Comments (7)
Hi, appreciate for your excellent work and comprehensively technical detail release! I believe this would be great effort to 3DHPE field.
One question. I encountered some issues when inference HRNet model (I mean the 2D detector) that loads the pretrained weight, given cropped h36m images.
- Accuracy in the first screenshot shows that the 2D average error (pixel) is around 7, which is inconsistent with reported 4.4.
- Meanwhile, I print the 2D pose prediction for the frame of (9, 'Directions', 'Directions 1.54138969.h5-sh') from the model inference result, and from released twoDPose_HRN_test.npy.

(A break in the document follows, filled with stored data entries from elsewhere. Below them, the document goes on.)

/-- BINDING of one axis. -/
def axisBound (t : List (Nat × Topo)) (k : Nat) : Bool :=
  let x := uget t k
  let next := uget t (k + 1)
  let prev := uget t (k - 1)
  if !x.en then
    x.kind == 0 && x.engine == 0xFF && x.prog == 0xFF && x.pair == 0xFF && x.fbk == 0xFF && x.brake == 0xFF && x.drive == 0xFF
  else
    decide (x.pair < 8) &&
    (if x.isPrimary then
      decide (x.engine < 8 ∧ x.prog < 8 ∧ x.drive < 3) && (if x.drive = 2 then decide (x.fbk < 8) else x.fbk == 0xFF) &&
        (x.kind == 0 || (k % 2 == 0 && next.en && next.kind == x.kind + 1)) && !(x.kind == 1 && x.drive == 0)
    else
      k % 2 == 1 && prev.en && prev.kind + 1 == x.kind && x.engine == 0xFF && x.prog == 0xFF && x.fbk == 0xFF && x.drive == 0xFF)

/-- BINDING of the table. -/
def topologyBound (t : List (Nat × Topo)) : Bool :=
  (List.range 8).all (axisBound t) && !shared t Topo.isPrimary Topo.engine && !shared t Topo.en Topo.pair &&
    !shared t (fun x => x.isPrimary && x.drive == 2) Topo.fbk

/-! ### LEG (R43, R44, R93) -/

/-- FIELD_RANGE of a LEG payload. -/
def legRange (r : Rec) : Bool :=
  let b := fun i => byteAt r.body i
  let common := decide (b 0 < 16 ∧ b 2 < 16 ∧ b 3 < 16 ∧ b 3 ≤ b 2 ∧ b 4 ≤ 28 ∧ b 5 < 32)
  if r.inst < 24 then
    common && decide (b 1 < 16 ∧ 1 ≤ b 6 ∧ b 7 < 32 ∧ le r.body 8 2 ≤ 4000 ∧ b 11 / 4 % 4 < 3 ∧ b 12 = 0 ∧ b 13 = 0)
  else
    common && b 1 == 0 && (slice r.body 6 6).all (fun x => x == 0) && within 24 230 (b 12) && within 1 40 (b 13) && decide (b 13 < b 12)

/-- BINDING of a LEG payload against the legs before it: CARRIER and STOP are the axis's, and a parallel secondary's leg
carries its primary leg's bytes 0 to 11. -/
def legBound (m : Image) (before : List Rec) (r : Rec) : Bool :=
  let k := r.inst / 3
  let same := fun (o n j : Nat) => match recAt before (0x200 + j) with
    | none => true
    | some x => slice x.body o n == slice r.body o n
  decide (24 ≤ r.inst) ||
    ((legsOf k).all fun j => decide (r.inst ≤ j) || same 10 2 j) &&
      (!((uget m.topo k).en && (uget m.topo k).kind == 4) || same 0 12 (r.inst - 3))

/-! ### Fields with a range of their own (R40, R61, R141, R163, R332, R339, R426, R429) -/

/-- GEY_SYNC. -/
def syncOk (w : Word) (period : Nat) : Bool :=
  let slew := fget w 1 6
  decide (fget w 16 16 < period) &&
    (if w.getLsbD 0 then decide (1 ≤ slew ∧ 1 ≤ fget w 32 8) else slew == 0)

/-- CAN_NBT (R339). -/
def nbtOk (w : Word) : Bool :=
  let brp := fget w 0 9 + 1
  let s1 := fget w 9 8 + 1
  let s2 := fget w 17 7 + 1
  let sjw := fget w 24 7 + 1
  decide (2 ≤ s1 ∧ 2 ≤ s2 ∧ sjw ≤ s1 ∧ sjw ≤ s2 ∧ 80 ≤ brp * (1 + s1 + s2))

/-- CAN_DBT (R339, R341). -/
def dbtOk (w : Word) : Bool :=
  let brp := fget w 0 5 + 1
  let s1 := fget w 5 5 + 1
  let s2 := fget w 10 4 + 1
  let sjw := fget w 14 4 + 1
  decide (sjw ≤ s1 ∧ sjw ≤ s2 ∧ 10 ≤ brp * (1 + s1 + s2)) && (!w.getLsbD 25 || decide (brp ≤ 2))
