-- ==== Sys2Proof/Machine/Tick.lean ====
section
/-! DEFINITION. The Geyser tick (R18): what ends a frame and what opens the next one, in order. -/

namespace Sys2Proof.Machine

/-! ### The end of the frame -/

/-- A slot action that has not started is dropped (R67): a dropped PROG counts as an overrun of its axes. A slot that names
several axes of which some wait starts the others and is late once; when it is dropped, only the axes that did not start
count an overrun. A JOURNAL or CANTX action is never late: the manual names no resource that it needs (DESIGN CHOICE, log
entry 81). -/
def Dev.dropSlot (d : Dev) (s : Nat) : Dev :=
  let w := d.aslot s
  let d := d.slotFault s F.GEY_OVR_DROP
  if slotAction w = 1 then
    d.each (bitsOf 8 (slotMask w)) fun k d =>
      if d.gey.ran.testBit k then d
      else match d.engineOf k with
        | none => d
        | some e => d.countOverrun e k 4 false
  else d

/-- Every slot action of the frame that has not started is dropped, lowest slot first. -/
def Dev.dropSlots (d : Dev) : Dev :=
  d.each ((List.range 32).filter fun s => slotAction (d.aslot s) != 0 && !d.gey.started.testBit s) fun s d => d.dropSlot s

/-- The frame is over: dropped actions, comparisons without a verdict, checkpoints that were not written. -/
def Dev.frameEnd (d : Dev) : Dev :=
  if !d.clk.ticked then d
  else
    let d := d.dropSlots.patrolEnd
    d.each (List.range 10) fun e d => if (d.eng e).ckptDue then d.modEng e fun u => { u with ckptDue := false } else d

/-! ### The new frame -/

/-- The clock opens the frame: FCNT counts, the first tick opens frame 0; no slot has started (R62, R75). -/
def Dev.openFrame (d : Dev) : Dev :=
  let f := if d.clk.ticked then (d.get F.GEY_FCNT 0 + 1) % 2 ^ 40 else 0
  let old := d.len
  let d := { d with clk := { d.clk with frameStart := d.clk.now, ticked := true } }.put F.GEY_FCNT 0 f
  d.modGey fun g => { g with started := 0, late := 0, ran := 0, prevLen := old, syncAt := some d.clk.now }

/-- The throttle scale s16 (R427, R429). -/
def Dev.throttle (d : Dev) : Nat :=
  let smin := d.get F.THM_SLOPE_SMIN
  if d.flag F.THM_STAT_VALID then
    let ex := (d.getI F.THM_TEMP_TEMP - 8 * (d.get F.THM_LIM_TTHR : Int)).toNat
    clampN smin 65536 (65536 - d.get F.THM_SLOPE_KS * ex / 8)
  else smin

/-- The throttle scale of the tick. -/
def Dev.throttleTick (d : Dev) : Dev :=
  let s := d.throttle
  (d.put F.THM_STAT_S 0 s).modGey fun g => { g with s16 := s }

/-- The LIVE registers of the commutation unit and the sequencer of an axis. -/
def unitLive (k : Nat) : List Nat :=
  [F.AX_COMM.at_ k, F.AX_CTHR.at_ k, F.AX_SCFG.at_ k, F.AX_SRAMP.at_ k, F.AX_SCUR.at_ k, F.AX_CATCH.at_ k, F.AX_SEQT.at_ k]

/-- LIVE registers that units take up at the tick (R142, R250, R273). -/
def Dev.latchLive (d : Dev) : Dev :=
  let t := (List.range 8).foldl (fun t k => (unitLive k).foldl (fun t a => tset regReset t a (d.reg a)) t) d.axLive
  let c := (List.range 96).foldl (fun t i => tset regReset t (0x1800 + i) (d.reg (0x1800 + i))) d.cor
  { d with axLive := t, cor := c }

/-- Held sets and held positions, tagged with the frame that has ended (R18, R147, R149, R167). -/
def Dev.latchHeld (d : Dev) : Dev :=
  let tag := (d.get F.GEY_FCNT 0 + 255) % 256
  let d := d.each (List.range 256) fun n d => d.accTick tag n
  d.each (List.range 8) fun u d => d.fbkTick tag u

/-- The axes: units and sequencers, RUN entries, pending operations, REARM requests of completed runs (R234, R243, R306). -/
def Dev.axesTick (d : Dev) : Dev :=
  let prim := (List.range 8).filter d.primary
  let rearm := prim.filter fun k => match (d.axis k).done with
    | none => false
    | some o => o.fctl
  let others := (List.range 8).filter fun k => !d.primary k
  let d := d.each others fun k d => d.latchState k
  let d := (d.each prim fun k d => d.commTick k).runEntries.opsTick
  let d := d.each prim fun k d => d.latchSeq k
  d.each rearm fun k d => d.rearm (d.topo k).fbk

/-- The leg units and brake leg units (R20, R95). -/
def Dev.legsTick (d : Dev) : Dev :=
  let d := d.each (List.range 4) fun b d => d.brakeTick b
  d.each (List.range 24) fun l d => d.tickCarrier l

/-- The journal: idle ticks of sources, ages of transfers, and entries that are no longer of this frame (R295, R300,
R304). -/
def Journal.tick (j : Journal) : Journal :=
  { j with
    sources := j.sources.map fun p => (p.1, p.2.map fun (x : Source) => { x with idle := x.idle + 1 })
    transfers := j.transfers.map fun t => { t with ticks := t.ticks + 1 }
    entries := j.entries.map fun e => { e with fresh := false } }

/-- The CAN controllers: first tick, the stamp of the tick, and releases without a CANTX slot (R338, R342, R344). -/
def Dev.canTick (d : Dev) : Dev :=
  let d := d.canFirstTick
  let d := d.each (List.range 4) fun c d => d.setReg (F.CAN_TTICK.at_ c) (wordN d.timeBase)
  d.canTickRelease

/-- GEYSER_TICK. It comes at the end of the frame; before the seal no tick occurs. -/
def Dev.tick (d : Dev) : Dev :=
  if !d.awake || !d.sys.sealed then d
  else
    let d := (if d.clk.ticked then (d.at_ d.len).serveLate else d).frameEnd.openFrame
    let d := d.throttleTick.latchLive.latchHeld
    let d := d.each (List.range 16) fun b d => d.bankTick b
    let d := d.swapTick.phaseTick
    let d := d.axesTick.legsTick
    let d := (d.modJnl Journal.tick).patrolTick.freshTick
    d.canTick

/-- GEYSER_TICK (R18). -/
def execGeyserTick (s : State) : Host.Outcome State Fault Refusal := s.lift Dev.tick

end Sys2Proof.Machine
end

The inconsistence appears again as shown in the uploaded 2nd image.Could you help me get rid of the unexpected situation ? Did I miss something, or may you release another high-acc pretrained HR model ?
Many thanks !
The released model was the one used to generate the 2D predictions. How did you pre-process the images before feeding them to the model? How about other sequences other than (9, 'Directions', 'Directions 1.54138969.h5-sh')? I think the difference may come from the way you crop the input patch.
from evoskeleton.
Thank you for soon reply!
Yes, the crop strategy is a confusing point to me. Sorry for forgetting to mention
I first crop 1000x1002 (or 1000x1000) image into person bounding patch by ground truth bounding box provided by h36m official, then resize it into 384x288 with black border.
Did I do it in the right way?
As for other sequences, I do not check the consistency.
But as the mean 2D error is around 7 pixel on the whole test set, I guess they are in the similar situation.
from evoskeleton.
Hi, I visualized the inference results.
It seems that even easy pose is predicted at quite high error (e.g. T-pose prediction at 4pixel error).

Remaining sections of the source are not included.